-- ==== Sys2Proof/Machine/Setters.lean ====
section
/-! DEFINITION. The thirty setters (spec R100 to R131). Each writes its own field register and nothing
else, makes no capability call and ends with status OK; a clamped setter saturates (R101). -/

namespace Sys2Proof.Machine

/-- `SET.tx_frequency_divider v` (spec R102). -/
def execSetTxFrequencyDivider (v : TxFrequencyDivider) (s : State) :
    Host.Outcome State Fault Refusal :=
  .next (s.setMirror { s.mirror with txFrequencyDivider := v })

/-- `SET.tx_pulses raw` (spec R103). -/
def execSetTxPulses (raw : Int) (s : State) : Host.Outcome State Fault Refusal :=
  .next (s.setMirror { s.mirror with txPulses := pulseCount raw })

/-- `SET.measurement_cycles v` (spec R104). -/
def execSetMeasurementCycles (v : MeasurementCycles) (s : State) :
    Host.Outcome State Fault Refusal :=
  .next (s.setMirror { s.mirror with measurementCycles := v })

/-- `SET.receive_events v` (spec R105). -/
def execSetReceiveEvents (v : ReceiveEvents) (s : State) :
    Host.Outcome State Fault Refusal :=
  .next (s.setMirror { s.mirror with receiveEvents := v })

/-- `SET.voltage_reference v` (spec R106). -/
def execSetVoltageReference (v : VoltageReference) (s : State) :
    Host.Outcome State Fault Refusal :=
  .next (s.setMirror { s.mirror with voltageReference := v })

/-- `SET.measurement_mode v` (spec R107). -/
def execSetMeasurementMode (v : MeasurementMode) (s : State) :
    Host.Outcome State Fault Refusal :=
  .next (s.setMirror { s.mirror with measurementMode := v })

/-- `SET.damping v` (spec R108). -/
def execSetDamping (v : Switch) (s : State) :
    Host.Outcome State Fault Refusal :=
  .next (s.setMirror { s.mirror with damping := v })

/-- `SET.channel_swap v` (spec R109). -/
def execSetChannelSwap (v : Switch) (s : State) :
    Host.Outcome State Fault Refusal :=
  .next (s.setMirror { s.mirror with channelSwap := v })

/-- `SET.external_channel_select v` (spec R110). -/
def execSetExternalChannelSelect (v : Switch) (s : State) :
    Host.Outcome State Fault Refusal :=
  .next (s.setMirror { s.mirror with externalChannelSelect := v })

/-- `SET.channel_select v` (spec R111). -/
def execSetChannelSelect (v : ChannelSelect) (s : State) :
    Host.Outcome State Fault Refusal :=
  .next (s.setMirror { s.mirror with channelSelect := v })

/-- `SET.tof_meas_mode v` (spec R112). -/
def execSetTofMeasMode (v : TofMeasMode) (s : State) :
    Host.Outcome State Fault Refusal :=
  .next (s.setMirror { s.mirror with tofMeasMode := v })

/-- `SET.temp_mode v` (spec R113). -/
def execSetTempMode (v : TempMode) (s : State) :
    Host.Outcome State Fault Refusal :=
  .next (s.setMirror { s.mirror with tempMode := v })

/-- `SET.temp_rtd_select v` (spec R114). -/
def execSetTempRtdSelect (v : TempRtdSelect) (s : State) :
    Host.Outcome State Fault Refusal :=
  .next (s.setMirror { s.mirror with tempRtdSelect := v })

/-- `SET.temp_clock_divider v` (spec R115). -/
def execSetTempClockDivider (v : TempClockDivider) (s : State) :
    Host.Outcome State Fault Refusal :=
  .next (s.setMirror { s.mirror with tempClockDivider := v })

/-- `SET.power_blanking v` (spec R116). -/
def execSetPowerBlanking (v : Switch) (s : State) :
    Host.Outcome State Fault Refusal :=
  .next (s.setMirror { s.mirror with powerBlanking := v })

/-- `SET.echo_qualification_threshold v` (spec R117). -/
def execSetEchoQualificationThreshold (v : EchoThreshold) (s : State) :
    Host.Outcome State Fault Refusal :=
  .next (s.setMirror { s.mirror with echoQualificationThreshold := v })

/-- `SET.receive_mode v` (spec R118). -/
def execSetReceiveMode (v : ReceiveMode) (s : State) :
    Host.Outcome State Fault Refusal :=
  .next (s.setMirror { s.mirror with receiveMode := v })

/-- `SET.trigger_edge_polarity v` (spec R119). -/
def execSetTriggerEdgePolarity (v : TriggerEdge) (s : State) :
    Host.Outcome State Fault Refusal :=
  .next (s.setMirror { s.mirror with triggerEdgePolarity := v })

/-- `SET.tx_pulse_shift_position raw` (spec R120). -/
def execSetTxPulseShiftPosition (raw : Int) (s : State) : Host.Outcome State Fault Refusal :=
  .next (s.setMirror { s.mirror with txPulseShiftPosition := pulseCount raw })

/-- `SET.pga_gain v` (spec R121). -/
def execSetPgaGain (v : PgaGain) (s : State) :
    Host.Outcome State Fault Refusal :=
  .next (s.setMirror { s.mirror with pgaGain := v })

/-- `SET.pga_control v` (spec R122). -/
def execSetPgaControl (v : AmpControl) (s : State) :
    Host.Outcome State Fault Refusal :=
  .next (s.setMirror { s.mirror with pgaControl := v })

/-- `SET.lna_control v` (spec R123). -/
def execSetLnaControl (v : AmpControl) (s : State) :
    Host.Outcome State Fault Refusal :=
  .next (s.setMirror { s.mirror with lnaControl := v })

/-- `SET.lna_feedback v` (spec R124). -/
def execSetLnaFeedback (v : LnaFeedback) (s : State) :
    Host.Outcome State Fault Refusal :=
  .next (s.setMirror { s.mirror with lnaFeedback := v })

/-- `SET.tof_value raw` (spec R125). -/
def execSetTofValue (raw : Int) (s : State) : Host.Outcome State Fault Refusal :=
  .next (s.setMirror { s.mirror with tofValue := tofNumber raw })

/-- `SET.force_short_tof v` (spec R126). -/
def execSetForceShortTof (v : Switch) (s : State) :
    Host.Outcome State Fault Refusal :=
  .next (s.setMirror { s.mirror with forceShortTof := v })

/-- `SET.short_tof_blank_period v` (spec R127). -/
def execSetShortTofBlankPeriod (v : ShortTofBlankPeriod) (s : State) :
    Host.Outcome State Fault Refusal :=
  .next (s.setMirror { s.mirror with shortTofBlankPeriod := v })

/-- `SET.echo_timeout v` (spec R128). -/
def execSetEchoTimeout (v : EchoTimeout) (s : State) :
    Host.Outcome State Fault Refusal :=
  .next (s.setMirror { s.mirror with echoTimeout := v })

/-- `SET.tof_timeout_control v` (spec R129). -/
def execSetTofTimeoutControl (v : TofTimeoutControl) (s : State) :
    Host.Outcome State Fault Refusal :=
  .next (s.setMirror { s.mirror with tofTimeoutControl := v })

/-- `SET.clock_in_divider v` (spec R130). -/
def execSetClockInDivider (v : ClockInDivider) (s : State) :
    Host.Outcome State Fault Refusal :=
  .next (s.setMirror { s.mirror with clockInDivider := v })

/-- `SET.auto_zero_period v` (spec R131). -/
def execSetAutoZeroPeriod (v : AutoZeroPeriod) (s : State) :
    Host.Outcome State Fault Refusal :=
  .next (s.setMirror { s.mirror with autoZeroPeriod := v })

end Sys2Proof.Machine
end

------------------------------

**Your instructions**
Please output the entries above, every line exactly as it reads.

**Result for this task**
-- ==== Sys2Proof/Machine/Setters.lean ====
section
/-! DEFINITION. The thirty setters (spec R100 to R131). Each writes its own field register and nothing
else, makes no capability call and ends with status OK; a clamped setter saturates (R101). -/

namespace Sys2Proof.Machine

/-- `SET.tx_frequency_divider v` (spec R102). -/
def execSetTxFrequencyDivider (v : TxFrequencyDivider) (s : State) :
    Host.Outcome State Fault Refusal :=
  .next (s.setMirror { s.mirror with txFrequencyDivider := v })

/-- `SET.tx_pulses raw` (spec R103). -/
def execSetTxPulses (raw : Int) (s : State) : Host.Outcome State Fault Refusal :=
  .next (s.setMirror { s.mirror with txPulses := pulseCount raw })

/-- `SET.measurement_cycles v` (spec R104). -/
def execSetMeasurementCycles (v : MeasurementCycles) (s : State) :
    Host.Outcome State Fault Refusal :=
  .next (s.setMirror { s.mirror with measurementCycles := v })

/-- `SET.receive_events v` (spec R105). -/
def execSetReceiveEvents (v : ReceiveEvents) (s : State) :
    Host.Outcome State Fault Refusal :=
  .next (s.setMirror { s.mirror with receiveEvents := v })

/-- `SET.voltage_reference v` (spec R106). -/
def execSetVoltageReference (v : VoltageReference) (s : State) :
    Host.Outcome State Fault Refusal :=
  .next (s.setMirror { s.mirror with voltageReference := v })

/-- `SET.measurement_mode v` (spec R107). -/
def execSetMeasurementMode (v : MeasurementMode) (s : State) :
    Host.Outcome State Fault Refusal :=
  .next (s.setMirror { s.mirror with measurementMode := v })

/-- `SET.damping v` (spec R108). -/
def execSetDamping (v : Switch) (s : State) :
    Host.Outcome State Fault Refusal :=
  .next (s.setMirror { s.mirror with damping := v })

/-- `SET.channel_swap v` (spec R109). -/
def execSetChannelSwap (v : Switch) (s : State) :
    Host.Outcome State Fault Refusal :=
  .next (s.setMirror { s.mirror with channelSwap := v })

/-- `SET.external_channel_select v` (spec R110). -/
def execSetExternalChannelSelect (v : Switch) (s : State) :
    Host.Outcome State Fault Refusal :=
  .next (s.setMirror { s.mirror with externalChannelSelect := v })

/-- `SET.channel_select v` (spec R111). -/
def execSetChannelSelect (v : ChannelSelect) (s : State) :
    Host.Outcome State Fault Refusal :=
  .next (s.setMirror { s.mirror with channelSelect := v })

/-- `SET.tof_meas_mode v` (spec R112). -/
def execSetTofMeasMode (v : TofMeasMode) (s : State) :
    Host.Outcome State Fault Refusal :=
  .next (s.setMirror { s.mirror with tofMeasMode := v })

/-- `SET.temp_mode v` (spec R113). -/
def execSetTempMode (v : TempMode) (s : State) :
    Host.Outcome State Fault Refusal :=
  .next (s.setMirror { s.mirror with tempMode := v })

/-- `SET.temp_rtd_select v` (spec R114). -/
def execSetTempRtdSelect (v : TempRtdSelect) (s : State) :
    Host.Outcome State Fault Refusal :=
  .next (s.setMirror { s.mirror with tempRtdSelect := v })

/-- `SET.temp_clock_divider v` (spec R115). -/
def execSetTempClockDivider (v : TempClockDivider) (s : State) :
    Host.Outcome State Fault Refusal :=
  .next (s.setMirror { s.mirror with tempClockDivider := v })

/-- `SET.power_blanking v` (spec R116). -/
def execSetPowerBlanking (v : Switch) (s : State) :
    Host.Outcome State Fault Refusal :=
  .next (s.setMirror { s.mirror with powerBlanking := v })

/-- `SET.echo_qualification_threshold v` (spec R117). -/
def execSetEchoQualificationThreshold (v : EchoThreshold) (s : State) :
    Host.Outcome State Fault Refusal :=
  .next (s.setMirror { s.mirror with echoQualificationThreshold := v })

/-- `SET.receive_mode v` (spec R118). -/
def execSetReceiveMode (v : ReceiveMode) (s : State) :
    Host.Outcome State Fault Refusal :=
  .next (s.setMirror { s.mirror with receiveMode := v })

/-- `SET.trigger_edge_polarity v` (spec R119). -/
def execSetTriggerEdgePolarity (v : TriggerEdge) (s : State) :
    Host.Outcome State Fault Refusal :=
  .next (s.setMirror { s.mirror with triggerEdgePolarity := v })

/-- `SET.tx_pulse_shift_position raw` (spec R120). -/
def execSetTxPulseShiftPosition (raw : Int) (s : State) : Host.Outcome State Fault Refusal :=
  .next (s.setMirror { s.mirror with txPulseShiftPosition := pulseCount raw })

/-- `SET.pga_gain v` (spec R121). -/
def execSetPgaGain (v : PgaGain) (s : State) :
    Host.Outcome State Fault Refusal :=
  .next (s.setMirror { s.mirror with pgaGain := v })

/-- `SET.pga_control v` (spec R122). -/
def execSetPgaControl (v : AmpControl) (s : State) :
    Host.Outcome State Fault Refusal :=
  .next (s.setMirror { s.mirror with pgaControl := v })

/-- `SET.lna_control v` (spec R123). -/
def execSetLnaControl (v : AmpControl) (s : State) :
    Host.Outcome State Fault Refusal :=
  .next (s.setMirror { s.mirror with lnaControl := v })

/-- `SET.lna_feedback v` (spec R124). -/
def execSetLnaFeedback (v : LnaFeedback) (s : State) :
    Host.Outcome State Fault Refusal :=
  .next (s.setMirror { s.mirror with lnaFeedback := v })

/-- `SET.tof_value raw` (spec R125). -/
def execSetTofValue (raw : Int) (s : State) : Host.Outcome State Fault Refusal :=
  .next (s.setMirror { s.mirror with tofValue := tofNumber raw })

/-- `SET.force_short_tof v` (spec R126). -/
def execSetForceShortTof (v : Switch) (s : State) :
    Host.Outcome State Fault Refusal :=
  .next (s.setMirror { s.mirror with forceShortTof := v })

/-- `SET.short_tof_blank_period v` (spec R127). -/
def execSetShortTofBlankPeriod (v : ShortTofBlankPeriod) (s : State) :
    Host.Outcome State Fault Refusal :=
  .next (s.setMirror { s.mirror with shortTofBlankPeriod := v })

/-- `SET.echo_timeout v` (spec R128). -/
def execSetEchoTimeout (v : EchoTimeout) (s : State) :
    Host.Outcome State Fault Refusal :=
  .next (s.setMirror { s.mirror with echoTimeout := v })

/-- `SET.tof_timeout_control v` (spec R129). -/
def execSetTofTimeoutControl (v : TofTimeoutControl) (s : State) :
    Host.Outcome State Fault Refusal :=
  .next (s.setMirror { s.mirror with tofTimeoutControl := v })

/-- `SET.clock_in_divider v` (spec R130). -/
def execSetClockInDivider (v : ClockInDivider) (s : State) :
    Host.Outcome State Fault Refusal :=
  .next (s.setMirror { s.mirror with clockInDivider := v })

/-- `SET.auto_zero_period v` (spec R131). -/
def execSetAutoZeroPeriod (v : AutoZeroPeriod) (s : State) :
    Host.Outcome State Fault Refusal :=
  .next (s.setMirror { s.mirror with autoZeroPeriod := v })

end Sys2Proof.Machine
end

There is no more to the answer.